Blair Tindall’s book, Mozart in the Jungle, is like getting two books for the price of one. Tindall creatively weaves together a memoir based on her life as a classical musician along with a stunning exposé on the business aspect of classical music. Shifting back and forth between the two, she keeps the reader engaged and avoids getting too bogged down in either realm.
Blair is a professional Oboist and journalist. Having spent decades in NYC playing with the New York Philharmonic and other orchestras around town, including long stints in the pit of several Broadway musicals, Blair provides an entertaining view of her life as a classical musician. From sexual escapades, to rampant drug and alcohol use, near-poverty existence, and intense competition among musicians, Tindall doesn’t leave one stone unturned when it comes to describing her anything-but-glorious (albeit, at times, raucous and fun) life as an oboist. Musicians may look stunning on stage in their sophisticated black formal wear, but underneath Blair contends, they suffer from low wages; meager, if any, health and retirement benefits; repetitive use injuries resulting from endless hours of playing; and little camaraderie. In fact, when it comes to job satisfaction, Tindall reports that they rank among the worst, even lower than federal prison guards. At 40, faced with no future in the music world, and having no formal education to speak of, Tindall boldly returned to school to re-engineer her career.
The memoir aspect of the book is shocking. But no where near as shocking as her revelations into the business side of classical music. This is where Tindall relies on her journalism expertise to reveal the ugly underbelly of the business. From the philanthropy that fed the system during the 1960s, to the impact of unions and the reliance on public monies to maintain their existence in the 80s and 90s — it is not a pretty picture for the world of classical music. More recently, with the advent of CDs, the proliferation of classical music has flooded the market causing supply to far outpace demand. This combined with the impact of synthesizers on reducing the number of musicians required for studio gigs, continues to diminish opportunities in the world of classical music. Tindall warns all young musicians to think long and hard before embarking on a career in this field. Too many musicians are already chasing too few gigs, in an environment that is notorious for its dissatisfied constituents.

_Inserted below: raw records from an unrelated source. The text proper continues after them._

/-- Of the cores, sending from one to another changes only the sender's next free cycle of its cluster's port. -/
theorem coreToCore_core (s : State) (src dst cls len : Nat) (x : Content) (k : Nat) :
    ∃ n, (s.coreToCore src dst cls len x).core k = { s.core k with outAt := n } := by
  unfold State.coreToCore
  split
  · exact ⟨_, rfl⟩
  · split
    · dsimp only [State.within, State.draw]
      by_cases hk : k = src
      · subst hk
        exact ⟨_, by rw [notify_core, State.core_onCore]; rfl⟩
      · exact ⟨(s.core k).outAt, by rw [notify_core, State.core_onCore_ne _ _ _ _ hk]; rfl⟩
    · exact ⟨_, by rw [State.ship_core]⟩

theorem coreToCore_arrivals (s : State) (src dst cls len : Nat) (x : Content) (k : Nat) :
    ((s.coreToCore src dst cls len x).core k).arrivals = (s.core k).arrivals := by
  obtain ⟨n, h⟩ := coreToCore_core s src dst cls len x k
  rw [h]

/-! ### Waking the threads that are idle keeps the queue -/

@[simp] theorem State.askLine_devNo (s : State) (c sl pc : Nat) : (s.askLine c sl pc).devNo = s.devNo := by
  unfold State.askLine
  dsimp only
  split
  · split <;> rfl
  · simp [State.askWalk]

@[simp] theorem State.takeLine_devNo (s : State) (c sl : Nat) : (s.takeLine c sl).devNo = s.devNo := by
  unfold State.takeLine
  dsimp only
  split
  · rfl
  · split <;> simp

@[simp] theorem State.finish_devNo (s : State) (c sl : Nat) : (s.finish c sl).devNo = s.devNo := by
  unfold State.finish State.advance
  dsimp only
  split <;> simp [State.jumpTo]

theorem State.wakeIdle_devNo (s : State) (c : Nat) : (s.wakeIdle c).devNo = s.devNo :=
  List.foldlRecOn (motive := fun t : State => t.devNo = s.devNo) _ _ rfl fun t ht sl _ => by
    split
    · simpa [State.after] using ht
    · exact ht

theorem Near.arrivals {s t : State} {c sl : Nat} (h : Near s t c sl) : (t.core c).arrivals = (s.core c).arrivals := by
  simpa using congrArg Core.arrivals h.core

theorem State.wakeIdle_arrivals (s : State) (c : Nat) : ((s.wakeIdle c).core c).arrivals = (s.core c).arrivals :=
  List.foldlRecOn (motive := fun t : State => (t.core c).arrivals = (s.core c).arrivals) _ _ rfl fun t ht sl _ => by
    split
    · exact ((near_finish t c sl).trans (near_setThread _ c sl _)).arrivals.trans ht
    · exact ht

/-! ### ARRIVAL -/

theorem admits_of_own_tenant {m : Msg} (h : s.tenantOf (m.dstCore / 16) ≠ none) (hm : m.tenant = s.tenantOf (m.dstCore / 16)) :
    s.admits m = true := by
  obtain ⟨t, ht⟩ := Option.ne_none_iff_exists'.1 h
  simp [State.admits, clusterOf, hm, ht]

theorem not_admits_of_other_tenant {m : Msg} (h : m.tenant ≠ none) (hm : m.tenant ≠ s.tenantOf (m.dstCore / 16)) :
    s.admits m = false := by
  obtain ⟨u, hu⟩ := Option.ne_none_iff_exists'.1 h
  cases ht : s.tenantOf (m.dstCore / 16) with
  | none => simp [State.admits, clusterOf, ht]
  | some t =>
    have hne : t ≠ u := by rintro rfl; exact hm (hu.trans ht.symm)
    simp [State.admits, clusterOf, ht, hu, hne]

/-- A core that runs and has no spilled message takes a message in while its queue has room (R77, R417). -/
theorem acceptMsg_of_room {m : Msg} (hrun : (s.core m.dstCore).pre = .running) (hspill : (s.core m.dstCore).spill = [])
    (hroom : (s.core m.dstCore).arrivals.length < 64) : s.acceptMsg m = ((s.queueArrival m.dstCore m).wakeIdle m.dstCore, .done) := by
  simp [State.acceptMsg, hrun, hspill, hroom]

theorem acceptMsg_of_full {m : Msg} (hrun : (s.core m.dstCore).pre = .running) (hspill : (s.core m.dstCore).spill = [])
    (hfull : 64 ≤ (s.core m.dstCore).arrivals.length) : s.acceptMsg m = (s, .full) := by
  simp [State.acceptMsg, hrun, hspill, Nat.not_lt.2 hfull]

theorem queueArrival_arrivals {m : Msg} (h : m.taken = none) : ((s.queueArrival m.dstCore m).core m.dstCore).arrivals =
    (s.core m.dstCore).arrivals ++ [{ msg := m, entered := s.cyc m.dstCore }] := by
  have hm : { m with taken := none } = m := by rw [← h]
  simp [State.queueArrival, h, hm]

/-- The answer to a message of the device's own thread is a SEND answer to its slot. -/
theorem answerMsg_own {m : Msg} (a : Ans) (hrep : m.report = false) (hsrc : m.srcDev = s.devNo) (hdev : s.devNo ≠ 0xFFFE) :
    s.answerMsg m m.dstCore a = s.coreToCore m.dstCore m.srcCore 1 1 (.sendAns m.srcCore m.srcSlot a) := by
  simp [State.answerMsg, hrep, hsrc, hdev]

/-- An island that is up takes the message of the event and answers it. -/
theorem execArrival_up {m : Msg} (hm : Delivers s (.msg m)) (hup : (s.cluster (m.dstCore / 16)).up = true) :
    execArrival s = .next (let u := (s.takeItem s.subj.item).2
      if u.admits m then (u.acceptMsg m).1.answerMsg m m.dstCore (u.acceptMsg m).2 else u.answerMsg m m.dstCore .refused) := by
  simp only [execArrival, show find s.items s.subj.item = some (.msg m) from hm, clusterOf, hup]
  simp only [Bool.not_true, Bool.false_eq_true, if_false]
  split <;> rfl

theorem arrivalsQueueOrTurnAway : Clause.ArrivalsQueueOrTurnAway := by
  intro s m hm hrep htaken hsrc hdev
  dsimp only
  rw [exec_arrival]
  refine ⟨fun hdown => ?_, fun hup hten hown hrun hspill => ⟨fun hroom => ?_, fun hfull => ?_⟩, fun hup hten hother => ?_⟩
  · refine ⟨{ s with undeliverable := s.undeliverable ++ [s.subj.item], fwCounts := assign s.fwCounts 3 (look s.fwCounts 3 0 + 1) },
      ?_, rfl, by simp, rfl⟩
    simp [execArrival, show find s.items s.subj.item = some (.msg m) from hm, clusterOf, hdown]
  · have hacc := acceptMsg_of_room (s := (s.takeItem s.subj.item).2) hrun hspill hroom
    have hadm := admits_of_own_tenant (s := (s.takeItem s.subj.item).2) hten hown
    refine ⟨_, execArrival_up hm hup, ?_⟩
    simp only [hadm, hacc, if_true]
    rw [answerMsg_own _ hrep (by simpa [State.wakeIdle_devNo, State.queueArrival] using hsrc)
      (by simpa [State.wakeIdle_devNo, State.queueArrival] using hdev)]
    refine ⟨?_, coreToCore_onItsWay ..⟩
    rw [coreToCore_arrivals, State.wakeIdle_arrivals, queueArrival_arrivals htaken]
    rfl
  · have hacc := acceptMsg_of_full (s := (s.takeItem s.subj.item).2) hrun hspill hfull
    have hadm := admits_of_own_tenant (s := (s.takeItem s.subj.item).2) hten hown
    refine ⟨_, execArrival_up hm hup, ?_⟩
    simp only [hadm, hacc, if_true]
    rw [answerMsg_own (s := (s.takeItem s.subj.item).2) _ hrep hsrc hdev]
    exact ⟨by rw [coreToCore_arrivals]; rfl, coreToCore_onItsWay ..⟩
  · have hadm := not_admits_of_other_tenant (s := (s.takeItem s.subj.item).2) hten hother
    refine ⟨_, execArrival_up hm hup, ?_⟩
    simp only [hadm, Bool.false_eq_true, if_false]
    rw [answerMsg_own (s := (s.takeItem s.subj.item).2) _ hrep hsrc hdev]
    exact ⟨by rw [coreToCore_arrivals]; rfl, coreToCore_onItsWay ..⟩

/-! ### SELECTION -/

/-- Keep the better of two: the newcomer a, where it is better than the one kept so far. -/
def keepBetter {α : Type} (better : α → α → Prop) [DecidableRel better] (kept : Option α) (a : α) : Option α := match kept with
  | none => some a
  | some x => if better x a then some a else kept

section
variable {α : Type} {better : α → α → Prop} [DecidableRel better]

section
variable {f : α → Nat} (h : ∀ x a, better x a → f x ≤ f a) (h' : ∀ x a, ¬ better x a → f a ≤ f x)
include h h'

/-- The one kept is the newcomer or the one kept before, and neither has a higher value. -/
theorem keepBetter_spec (kept : Option α) (a : α) :
    ∃ y, keepBetter better kept a = some y ∧ (y = a ∨ kept = some y) ∧ f a ≤ f y ∧ ∀ z, kept = some z → f z ≤ f y := by
  cases kept with
  | none => exact ⟨a, rfl, .inl rfl, le_rfl, by simp⟩
  | some z =>
    by_cases hb : better z a
    · exact ⟨a, by simp [keepBetter, hb], .inl rfl, le_rfl, by rintro _ ⟨⟩; exact h z a hb⟩
    · exact ⟨z, by simp [keepBetter, hb], .inr rfl, h' z a hb, by rintro _ ⟨⟩; exact le_rfl⟩

/-- The one kept of a list is of the list, and none of the list has a higher value. -/
theorem foldl_keepBetter_some (l : List α) (kept : Option α) (x : α) (hx : l.foldl (keepBetter better) kept = some x) :
    (x ∈ l ∨ kept = some x) ∧ (∀ y ∈ l, f y ≤ f x) ∧ ∀ z, kept = some z → f z ≤ f x := by
  induction l generalizing kept with
  | nil => exact ⟨.inr hx, by simp, by rintro z rfl; cases hx; exact le_rfl⟩
  | cons a l ih =>
    obtain ⟨hmem, hall, hkept⟩ := ih _ hx
    obtain ⟨y, hy, hya, hay, hzy⟩ := keepBetter_spec h h' kept a
    have hyx := hkept y hy
    refine ⟨?_, by simpa using ⟨hay.trans hyx, hall⟩, fun z hz => (hzy z hz).trans hyx⟩
    rcases hmem with hmem | hmem
    · exact .inl (List.mem_cons_of_mem _ hmem)
    · cases hy.symm.trans hmem
      rcases hya with rfl | hkeep
      · exact .inl List.mem_cons_self
      · exact .inr hkeep

end

theorem foldl_keepBetter_none (l : List α) (kept : Option α) (h : l.foldl (keepBetter better) kept = none) : l = [] := by
  by_contra hne
  have hsome : ∀ (l : List α) (x : α), ∃ y, l.foldl (keepBetter better) (some x) = some y := by
    intro l
    induction l with
    | nil => exact fun x => ⟨x, rfl⟩
    | cons a l ih =>
      intro x
      by_cases hb : better x a <;> simpa [keepBetter, hb] using ih _
  cases l with
  | nil => exact hne rfl
  | cons a l =>
    cases kept with
    | none => obtain ⟨y, hy⟩ := hsome l a; cases hy.symm.trans h
    | some x => obtain ⟨y, hy⟩ := hsome (a :: l) x; cases hy.symm.trans h

end

/-- The effective priority of an arrival at a core, and of a record (R92). -/
def Core.arrivalPri (k : Core) (now : Nat) (a : Arrival) : Nat := effective (ttPri (k.tt a.msg.channel)) now a.entered
@[inherit_doc Core.arrivalPri]
def Rec.effPri (r : Rec) (now : Nat) : Nat := effective r.pri now r.entered

/-- The best arrival of a core: the earliest of the highest priority. -/
def Core.bestArrival (k : Core) (now : Nat) : Option Arrival :=
  k.arrivalCandidates.foldl (keepBetter fun x a => k.arrivalPri now x < k.arrivalPri now a) none
/-- The best record of a core: the last of the highest priority. -/
def Core.bestRecord (k : Core) (now : Nat) : Option Rec :=
  k.poppable.foldl (keepBetter fun x r => x.effPri now ≤ r.effPri now) none

/-- Of the best arrival and the best record, the arrival on a tie. -/
def Core.choose (k : Core) (now : Nat) (arr : Option Arrival) (rec_ : Option Rec) : Option Chosen := match arr, rec_ with
  | some a, some r => if r.effPri now ≤ k.arrivalPri now a then some (.arrival a.msg.channel) else some (.record r.uid)
  | some a, none => some (.arrival a.msg.channel)
  | none, some r => some (.record r.uid)
  | none, none => none

theorem Core.pick_eq (k : Core) (now : Nat) : k.pick now = k.choose now (k.bestArrival now) (k.bestRecord now) := by
  have harr : (keepBetter fun x a => k.arrivalPri now x < k.arrivalPri now a) = fun b a => match b with
      | none => some a
      | some x => if k.arrivalPri now x < k.arrivalPri now a then some a else b := by
    funext b a
    cases b <;> rfl
  have hrec : (keepBetter fun (x r : Rec) => x.effPri now ≤ r.effPri now) = fun b r => match b with
      | none => some r
      | some x => if x.effPri now ≤ r.effPri now then some r else b := by
    funext b a
    cases b <;> rfl
  unfold Core.pick Core.choose Core.bestArrival Core.bestRecord
  rw [harr, hrec]
  rfl

/-- One arrival of the queue: the channels seen and the candidates found so far. -/
def Core.takeCandidate (k : Core) (x : List Nat × List Arrival) (a : Arrival) : List Nat × List Arrival :=
  if a.msg.remop || x.1.contains a.msg.channel then x
  else (a.msg.channel :: x.1, if ttOpen (k.tt a.msg.channel) then x.2 ++ [a] else x.2)

theorem Core.arrivalCandidates_eq (k : Core) : k.arrivalCandidates = (k.arrivals.foldl k.takeCandidate ([], [])).2 := rfl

It is definitely an interesting look at the world of classical music from both a personal and business perspective. But beware: the unending references to Tindall’s sexual prowess used to accomplish her musical aspirations does get a bit tiring. And it is important to remember that this is only one person’s experience. Not every classical musician relies on drugs or sex to achieve special favors in the form of gigs or position within an orchestra. But that wouldn’t be exciting enough to generate a book, or a wildly successful series under the same title, on Amazon (which I also recommend).